• Work item: Scan the records below for the line containing "(∀ l : List Byte, processRanges l = true ↔" and the line containing "byteAt l 146 <". Copy both, plus every line between, exactly.

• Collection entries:
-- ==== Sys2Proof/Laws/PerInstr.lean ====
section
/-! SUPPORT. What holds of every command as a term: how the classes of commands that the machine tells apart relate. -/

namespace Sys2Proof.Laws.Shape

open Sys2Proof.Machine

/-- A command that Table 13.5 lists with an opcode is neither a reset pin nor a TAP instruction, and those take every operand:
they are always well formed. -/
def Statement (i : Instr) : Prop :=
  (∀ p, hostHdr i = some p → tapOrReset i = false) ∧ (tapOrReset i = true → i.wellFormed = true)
* * *
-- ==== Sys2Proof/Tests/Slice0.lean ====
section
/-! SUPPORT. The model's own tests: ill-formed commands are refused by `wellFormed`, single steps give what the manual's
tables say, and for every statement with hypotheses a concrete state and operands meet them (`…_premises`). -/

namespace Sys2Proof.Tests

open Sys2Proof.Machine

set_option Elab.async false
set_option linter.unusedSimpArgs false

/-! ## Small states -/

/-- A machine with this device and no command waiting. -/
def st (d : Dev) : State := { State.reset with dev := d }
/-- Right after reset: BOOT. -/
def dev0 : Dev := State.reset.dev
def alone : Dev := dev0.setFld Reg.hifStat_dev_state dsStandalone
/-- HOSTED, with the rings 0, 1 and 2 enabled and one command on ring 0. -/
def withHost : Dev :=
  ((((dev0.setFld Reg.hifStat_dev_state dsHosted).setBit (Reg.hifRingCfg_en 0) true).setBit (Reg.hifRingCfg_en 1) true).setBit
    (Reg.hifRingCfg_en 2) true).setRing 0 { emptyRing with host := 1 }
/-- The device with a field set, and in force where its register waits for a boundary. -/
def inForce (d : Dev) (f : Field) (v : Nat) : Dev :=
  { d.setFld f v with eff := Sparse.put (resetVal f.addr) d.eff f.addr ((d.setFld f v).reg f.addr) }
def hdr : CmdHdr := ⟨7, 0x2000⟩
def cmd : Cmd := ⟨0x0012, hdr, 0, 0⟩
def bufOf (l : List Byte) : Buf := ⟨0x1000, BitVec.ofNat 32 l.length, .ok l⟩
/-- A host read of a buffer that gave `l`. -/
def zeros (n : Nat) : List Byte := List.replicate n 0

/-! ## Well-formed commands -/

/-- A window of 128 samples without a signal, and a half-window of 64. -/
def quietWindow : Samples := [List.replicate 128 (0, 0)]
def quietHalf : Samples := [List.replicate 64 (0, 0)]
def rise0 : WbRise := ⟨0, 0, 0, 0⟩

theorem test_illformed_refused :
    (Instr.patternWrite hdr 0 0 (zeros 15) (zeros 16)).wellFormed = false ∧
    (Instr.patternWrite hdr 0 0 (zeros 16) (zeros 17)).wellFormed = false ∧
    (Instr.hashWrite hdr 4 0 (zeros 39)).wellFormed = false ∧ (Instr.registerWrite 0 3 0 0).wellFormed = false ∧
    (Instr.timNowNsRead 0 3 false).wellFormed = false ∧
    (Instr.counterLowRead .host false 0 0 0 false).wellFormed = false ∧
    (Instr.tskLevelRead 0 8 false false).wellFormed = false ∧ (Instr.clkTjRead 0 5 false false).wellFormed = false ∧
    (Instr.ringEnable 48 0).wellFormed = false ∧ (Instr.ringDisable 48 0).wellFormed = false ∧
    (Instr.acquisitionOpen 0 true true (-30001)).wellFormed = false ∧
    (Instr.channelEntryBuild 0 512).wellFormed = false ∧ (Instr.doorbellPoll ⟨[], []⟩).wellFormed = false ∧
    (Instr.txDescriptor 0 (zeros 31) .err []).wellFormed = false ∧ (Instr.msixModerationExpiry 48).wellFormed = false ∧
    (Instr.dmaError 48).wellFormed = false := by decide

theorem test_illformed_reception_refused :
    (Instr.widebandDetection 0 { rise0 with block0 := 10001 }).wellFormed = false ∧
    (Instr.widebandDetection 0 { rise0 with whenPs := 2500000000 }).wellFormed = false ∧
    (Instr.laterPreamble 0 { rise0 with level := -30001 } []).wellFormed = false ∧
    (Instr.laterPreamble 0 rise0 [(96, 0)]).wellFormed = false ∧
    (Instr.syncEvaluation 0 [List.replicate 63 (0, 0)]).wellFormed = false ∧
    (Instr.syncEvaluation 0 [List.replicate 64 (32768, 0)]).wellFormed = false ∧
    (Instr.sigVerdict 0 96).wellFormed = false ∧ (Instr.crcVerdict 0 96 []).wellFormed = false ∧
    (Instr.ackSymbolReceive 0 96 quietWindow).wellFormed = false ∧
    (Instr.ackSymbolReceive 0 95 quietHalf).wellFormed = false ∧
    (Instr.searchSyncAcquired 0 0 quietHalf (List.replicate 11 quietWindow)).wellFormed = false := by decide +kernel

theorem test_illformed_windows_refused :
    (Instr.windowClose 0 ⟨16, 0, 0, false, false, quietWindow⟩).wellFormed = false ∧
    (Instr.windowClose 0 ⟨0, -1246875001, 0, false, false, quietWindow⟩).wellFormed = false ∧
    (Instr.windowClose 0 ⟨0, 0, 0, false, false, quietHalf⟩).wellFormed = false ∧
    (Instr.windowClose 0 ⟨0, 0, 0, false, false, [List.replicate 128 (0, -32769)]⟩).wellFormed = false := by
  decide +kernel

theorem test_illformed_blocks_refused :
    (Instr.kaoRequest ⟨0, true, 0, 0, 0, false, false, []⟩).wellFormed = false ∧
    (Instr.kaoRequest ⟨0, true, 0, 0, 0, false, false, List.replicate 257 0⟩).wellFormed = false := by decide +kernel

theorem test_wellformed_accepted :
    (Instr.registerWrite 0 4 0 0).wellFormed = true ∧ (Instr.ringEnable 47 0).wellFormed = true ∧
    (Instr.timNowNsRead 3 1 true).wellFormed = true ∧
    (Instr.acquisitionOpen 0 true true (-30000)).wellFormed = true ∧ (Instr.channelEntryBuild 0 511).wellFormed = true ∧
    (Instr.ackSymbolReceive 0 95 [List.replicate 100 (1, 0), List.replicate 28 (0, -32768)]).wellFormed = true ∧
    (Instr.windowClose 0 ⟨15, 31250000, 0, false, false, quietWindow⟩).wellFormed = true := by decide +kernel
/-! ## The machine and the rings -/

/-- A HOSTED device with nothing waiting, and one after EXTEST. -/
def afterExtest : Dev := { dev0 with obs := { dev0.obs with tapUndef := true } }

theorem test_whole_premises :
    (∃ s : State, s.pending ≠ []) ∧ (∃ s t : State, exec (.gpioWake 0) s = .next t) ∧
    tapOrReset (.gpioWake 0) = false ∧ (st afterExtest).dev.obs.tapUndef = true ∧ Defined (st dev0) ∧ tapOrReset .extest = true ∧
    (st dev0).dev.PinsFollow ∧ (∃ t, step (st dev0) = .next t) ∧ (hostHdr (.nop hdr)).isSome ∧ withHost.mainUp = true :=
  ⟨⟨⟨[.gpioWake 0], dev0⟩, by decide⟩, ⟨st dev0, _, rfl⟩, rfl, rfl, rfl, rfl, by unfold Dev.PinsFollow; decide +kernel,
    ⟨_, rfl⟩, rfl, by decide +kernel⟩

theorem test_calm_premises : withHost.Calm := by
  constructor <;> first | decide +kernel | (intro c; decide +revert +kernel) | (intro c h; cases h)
==
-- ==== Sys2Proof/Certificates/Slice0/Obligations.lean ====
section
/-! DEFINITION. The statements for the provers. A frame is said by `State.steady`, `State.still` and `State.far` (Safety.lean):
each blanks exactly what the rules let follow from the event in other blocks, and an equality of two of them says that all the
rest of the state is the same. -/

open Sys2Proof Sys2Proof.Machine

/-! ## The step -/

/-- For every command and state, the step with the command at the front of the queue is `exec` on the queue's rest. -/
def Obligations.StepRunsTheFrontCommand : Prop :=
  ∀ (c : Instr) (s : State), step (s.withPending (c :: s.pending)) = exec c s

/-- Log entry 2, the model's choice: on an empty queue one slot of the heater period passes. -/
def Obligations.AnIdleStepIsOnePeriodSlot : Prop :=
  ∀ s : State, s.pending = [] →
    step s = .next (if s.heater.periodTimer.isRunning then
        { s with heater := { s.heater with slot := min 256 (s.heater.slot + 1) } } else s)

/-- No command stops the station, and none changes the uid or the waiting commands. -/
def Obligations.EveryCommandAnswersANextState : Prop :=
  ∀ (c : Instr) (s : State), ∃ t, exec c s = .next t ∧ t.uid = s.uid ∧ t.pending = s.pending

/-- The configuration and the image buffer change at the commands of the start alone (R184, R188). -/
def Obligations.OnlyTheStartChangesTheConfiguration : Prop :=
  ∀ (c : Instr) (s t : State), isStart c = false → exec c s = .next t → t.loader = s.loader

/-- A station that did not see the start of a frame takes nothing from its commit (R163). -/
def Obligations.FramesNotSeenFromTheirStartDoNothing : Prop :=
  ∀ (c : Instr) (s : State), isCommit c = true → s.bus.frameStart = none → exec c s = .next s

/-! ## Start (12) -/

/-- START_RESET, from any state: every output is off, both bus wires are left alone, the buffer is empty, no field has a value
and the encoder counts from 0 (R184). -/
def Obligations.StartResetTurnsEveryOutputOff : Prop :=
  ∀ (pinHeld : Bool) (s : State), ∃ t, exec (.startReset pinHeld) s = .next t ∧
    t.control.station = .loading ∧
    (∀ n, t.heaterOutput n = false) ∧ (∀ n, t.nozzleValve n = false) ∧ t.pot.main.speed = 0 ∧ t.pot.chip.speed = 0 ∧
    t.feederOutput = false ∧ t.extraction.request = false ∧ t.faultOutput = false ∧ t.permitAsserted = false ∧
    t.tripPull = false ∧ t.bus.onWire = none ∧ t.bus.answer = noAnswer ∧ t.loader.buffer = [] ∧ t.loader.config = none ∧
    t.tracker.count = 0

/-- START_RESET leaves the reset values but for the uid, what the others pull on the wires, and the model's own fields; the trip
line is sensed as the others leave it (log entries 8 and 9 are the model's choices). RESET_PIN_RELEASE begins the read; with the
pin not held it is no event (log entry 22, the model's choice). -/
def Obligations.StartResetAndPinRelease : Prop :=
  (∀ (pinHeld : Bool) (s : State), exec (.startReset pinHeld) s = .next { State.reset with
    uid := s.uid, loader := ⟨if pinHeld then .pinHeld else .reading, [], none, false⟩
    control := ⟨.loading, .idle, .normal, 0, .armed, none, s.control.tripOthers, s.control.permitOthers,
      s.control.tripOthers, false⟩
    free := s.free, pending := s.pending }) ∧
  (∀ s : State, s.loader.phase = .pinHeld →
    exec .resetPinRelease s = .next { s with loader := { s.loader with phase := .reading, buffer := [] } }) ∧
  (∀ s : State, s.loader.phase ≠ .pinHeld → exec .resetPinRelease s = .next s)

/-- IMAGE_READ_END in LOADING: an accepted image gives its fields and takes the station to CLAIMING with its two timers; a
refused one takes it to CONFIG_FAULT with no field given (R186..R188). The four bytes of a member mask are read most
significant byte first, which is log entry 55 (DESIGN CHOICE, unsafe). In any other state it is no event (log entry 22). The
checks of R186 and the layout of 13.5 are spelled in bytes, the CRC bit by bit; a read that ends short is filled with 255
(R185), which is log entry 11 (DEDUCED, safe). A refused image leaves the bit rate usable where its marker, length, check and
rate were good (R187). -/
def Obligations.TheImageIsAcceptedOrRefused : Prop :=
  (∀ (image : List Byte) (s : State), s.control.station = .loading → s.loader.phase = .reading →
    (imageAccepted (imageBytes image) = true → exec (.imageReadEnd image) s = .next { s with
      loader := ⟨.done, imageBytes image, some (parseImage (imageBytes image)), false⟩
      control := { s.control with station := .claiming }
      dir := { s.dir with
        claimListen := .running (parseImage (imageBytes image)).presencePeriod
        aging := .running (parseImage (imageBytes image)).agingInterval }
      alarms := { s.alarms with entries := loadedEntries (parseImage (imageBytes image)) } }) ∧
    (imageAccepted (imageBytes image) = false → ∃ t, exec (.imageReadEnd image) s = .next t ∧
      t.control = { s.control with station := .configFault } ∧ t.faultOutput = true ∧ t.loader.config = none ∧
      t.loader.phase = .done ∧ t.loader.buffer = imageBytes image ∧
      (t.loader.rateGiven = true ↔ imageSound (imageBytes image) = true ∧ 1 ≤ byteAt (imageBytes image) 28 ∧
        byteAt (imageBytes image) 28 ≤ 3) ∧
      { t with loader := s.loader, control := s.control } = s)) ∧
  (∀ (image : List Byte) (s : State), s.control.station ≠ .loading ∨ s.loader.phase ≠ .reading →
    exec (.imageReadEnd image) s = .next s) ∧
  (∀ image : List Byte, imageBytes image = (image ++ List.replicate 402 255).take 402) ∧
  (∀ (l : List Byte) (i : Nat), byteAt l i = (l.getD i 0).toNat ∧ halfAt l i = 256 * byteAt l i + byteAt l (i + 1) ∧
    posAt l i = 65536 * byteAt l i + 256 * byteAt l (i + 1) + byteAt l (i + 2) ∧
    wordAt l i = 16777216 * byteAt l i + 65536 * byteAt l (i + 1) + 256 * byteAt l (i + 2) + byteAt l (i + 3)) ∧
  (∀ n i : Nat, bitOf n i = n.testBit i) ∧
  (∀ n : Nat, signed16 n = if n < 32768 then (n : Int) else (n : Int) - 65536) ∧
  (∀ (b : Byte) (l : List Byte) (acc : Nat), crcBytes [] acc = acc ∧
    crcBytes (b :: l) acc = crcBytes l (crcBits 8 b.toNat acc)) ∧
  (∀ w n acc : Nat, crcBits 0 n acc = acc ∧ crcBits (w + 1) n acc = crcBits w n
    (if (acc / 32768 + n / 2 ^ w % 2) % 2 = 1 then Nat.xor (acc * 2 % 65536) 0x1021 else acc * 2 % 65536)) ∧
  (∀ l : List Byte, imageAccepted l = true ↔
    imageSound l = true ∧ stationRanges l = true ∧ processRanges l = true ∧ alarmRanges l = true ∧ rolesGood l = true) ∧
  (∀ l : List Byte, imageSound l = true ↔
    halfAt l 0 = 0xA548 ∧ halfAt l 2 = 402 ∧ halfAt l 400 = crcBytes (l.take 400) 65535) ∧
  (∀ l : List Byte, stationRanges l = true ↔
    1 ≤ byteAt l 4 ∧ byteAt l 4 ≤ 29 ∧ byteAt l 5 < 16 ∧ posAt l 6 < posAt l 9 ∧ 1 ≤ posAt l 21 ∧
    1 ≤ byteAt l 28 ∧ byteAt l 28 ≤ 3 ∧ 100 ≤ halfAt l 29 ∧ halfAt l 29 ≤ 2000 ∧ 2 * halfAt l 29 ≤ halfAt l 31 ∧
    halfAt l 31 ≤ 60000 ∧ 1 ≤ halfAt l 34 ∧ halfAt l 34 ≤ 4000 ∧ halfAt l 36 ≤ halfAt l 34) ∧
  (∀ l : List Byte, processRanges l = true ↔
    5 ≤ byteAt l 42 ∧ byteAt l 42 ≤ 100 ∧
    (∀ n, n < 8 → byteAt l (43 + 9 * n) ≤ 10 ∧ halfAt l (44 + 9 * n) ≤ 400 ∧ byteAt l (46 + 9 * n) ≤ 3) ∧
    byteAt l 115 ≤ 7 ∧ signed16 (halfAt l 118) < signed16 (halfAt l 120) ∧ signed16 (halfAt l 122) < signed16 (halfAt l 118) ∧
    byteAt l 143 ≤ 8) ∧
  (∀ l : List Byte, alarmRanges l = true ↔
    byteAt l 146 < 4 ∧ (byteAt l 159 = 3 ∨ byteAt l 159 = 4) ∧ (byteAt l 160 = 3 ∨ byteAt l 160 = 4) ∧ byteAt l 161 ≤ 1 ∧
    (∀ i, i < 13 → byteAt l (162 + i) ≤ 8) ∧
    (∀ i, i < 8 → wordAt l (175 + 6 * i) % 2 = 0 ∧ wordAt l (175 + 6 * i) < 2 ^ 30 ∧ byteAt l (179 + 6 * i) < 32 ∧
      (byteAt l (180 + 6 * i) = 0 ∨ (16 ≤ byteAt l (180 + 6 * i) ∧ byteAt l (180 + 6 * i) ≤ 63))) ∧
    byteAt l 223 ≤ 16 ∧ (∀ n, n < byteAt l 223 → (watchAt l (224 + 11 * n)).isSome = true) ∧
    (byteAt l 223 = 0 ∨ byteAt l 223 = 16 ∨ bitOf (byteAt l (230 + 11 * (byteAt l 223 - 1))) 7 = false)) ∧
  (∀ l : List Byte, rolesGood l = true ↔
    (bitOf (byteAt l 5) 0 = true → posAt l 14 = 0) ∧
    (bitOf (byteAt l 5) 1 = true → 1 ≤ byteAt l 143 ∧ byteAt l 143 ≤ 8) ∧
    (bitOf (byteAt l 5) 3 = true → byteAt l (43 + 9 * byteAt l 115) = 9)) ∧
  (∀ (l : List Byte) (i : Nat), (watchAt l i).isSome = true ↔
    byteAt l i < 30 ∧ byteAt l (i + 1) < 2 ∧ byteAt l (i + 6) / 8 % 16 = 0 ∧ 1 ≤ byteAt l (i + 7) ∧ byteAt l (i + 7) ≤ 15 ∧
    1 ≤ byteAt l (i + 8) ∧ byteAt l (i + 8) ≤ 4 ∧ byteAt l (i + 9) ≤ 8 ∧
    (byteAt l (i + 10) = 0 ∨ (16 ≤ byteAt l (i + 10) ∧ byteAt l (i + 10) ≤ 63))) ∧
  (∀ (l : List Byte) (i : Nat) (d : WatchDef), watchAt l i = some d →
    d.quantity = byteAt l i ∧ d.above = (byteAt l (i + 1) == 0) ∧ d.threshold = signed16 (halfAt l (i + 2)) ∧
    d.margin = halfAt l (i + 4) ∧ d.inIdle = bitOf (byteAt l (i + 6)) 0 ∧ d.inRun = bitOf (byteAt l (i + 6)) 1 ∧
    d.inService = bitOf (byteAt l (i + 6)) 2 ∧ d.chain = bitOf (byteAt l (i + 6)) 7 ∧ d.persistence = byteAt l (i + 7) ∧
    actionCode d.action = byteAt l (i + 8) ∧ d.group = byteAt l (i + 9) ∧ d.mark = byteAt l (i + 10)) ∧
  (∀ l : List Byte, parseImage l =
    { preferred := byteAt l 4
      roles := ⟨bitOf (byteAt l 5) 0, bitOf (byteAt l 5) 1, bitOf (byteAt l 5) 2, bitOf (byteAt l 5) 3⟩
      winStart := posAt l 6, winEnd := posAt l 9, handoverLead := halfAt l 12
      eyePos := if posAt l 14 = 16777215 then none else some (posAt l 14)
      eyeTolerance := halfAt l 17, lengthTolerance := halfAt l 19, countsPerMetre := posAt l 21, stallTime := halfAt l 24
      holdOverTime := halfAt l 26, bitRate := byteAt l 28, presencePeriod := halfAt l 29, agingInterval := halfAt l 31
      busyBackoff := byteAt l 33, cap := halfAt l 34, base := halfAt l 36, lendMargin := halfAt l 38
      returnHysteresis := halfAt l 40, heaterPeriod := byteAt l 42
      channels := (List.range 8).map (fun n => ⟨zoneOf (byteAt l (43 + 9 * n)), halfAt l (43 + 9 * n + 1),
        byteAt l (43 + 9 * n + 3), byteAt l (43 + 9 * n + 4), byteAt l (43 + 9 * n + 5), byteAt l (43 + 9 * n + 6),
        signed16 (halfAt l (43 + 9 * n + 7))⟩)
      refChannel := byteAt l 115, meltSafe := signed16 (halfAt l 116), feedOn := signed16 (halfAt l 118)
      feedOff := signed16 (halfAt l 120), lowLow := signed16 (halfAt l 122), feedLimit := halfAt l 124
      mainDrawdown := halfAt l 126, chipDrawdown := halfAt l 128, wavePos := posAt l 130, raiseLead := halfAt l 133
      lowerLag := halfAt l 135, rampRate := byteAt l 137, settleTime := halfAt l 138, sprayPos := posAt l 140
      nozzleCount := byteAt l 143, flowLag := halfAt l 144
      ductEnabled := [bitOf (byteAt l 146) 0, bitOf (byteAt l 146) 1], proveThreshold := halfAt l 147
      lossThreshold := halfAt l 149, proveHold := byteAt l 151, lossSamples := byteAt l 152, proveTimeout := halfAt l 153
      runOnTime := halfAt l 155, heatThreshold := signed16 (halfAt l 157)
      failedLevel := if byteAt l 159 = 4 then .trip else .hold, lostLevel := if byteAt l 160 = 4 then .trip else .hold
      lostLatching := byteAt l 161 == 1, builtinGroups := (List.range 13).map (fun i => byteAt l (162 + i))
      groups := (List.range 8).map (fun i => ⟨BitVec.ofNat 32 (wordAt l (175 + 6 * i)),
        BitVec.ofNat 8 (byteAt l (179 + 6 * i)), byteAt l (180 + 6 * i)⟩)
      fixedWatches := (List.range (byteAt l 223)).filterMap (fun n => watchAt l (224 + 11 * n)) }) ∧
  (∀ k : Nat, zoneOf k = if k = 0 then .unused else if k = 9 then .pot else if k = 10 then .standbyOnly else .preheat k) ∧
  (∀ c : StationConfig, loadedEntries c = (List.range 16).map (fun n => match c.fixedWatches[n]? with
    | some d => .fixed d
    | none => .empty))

• Answer box:
  (∀ l : List Byte, processRanges l = true ↔
    5 ≤ byteAt l 42 ∧ byteAt l 42 ≤ 100 ∧
    (∀ n, n < 8 → byteAt l (43 + 9 * n) ≤ 10 ∧ halfAt l (44 + 9 * n) ≤ 400 ∧ byteAt l (46 + 9 * n) ≤ 3) ∧
    byteAt l 115 ≤ 7 ∧ signed16 (halfAt l 118) < signed16 (halfAt l 120) ∧ signed16 (halfAt l 122) < signed16 (halfAt l 118) ∧
    byteAt l 143 ≤ 8) ∧
  (∀ l : List Byte, alarmRanges l = true ↔
    byteAt l 146 < 4 ∧ (byteAt l 159 = 3 ∨ byteAt l 159 = 4) ∧ (byteAt l 160 = 3 ∨ byteAt l 160 = 4) ∧ byteAt l 161 ≤ 1 ∧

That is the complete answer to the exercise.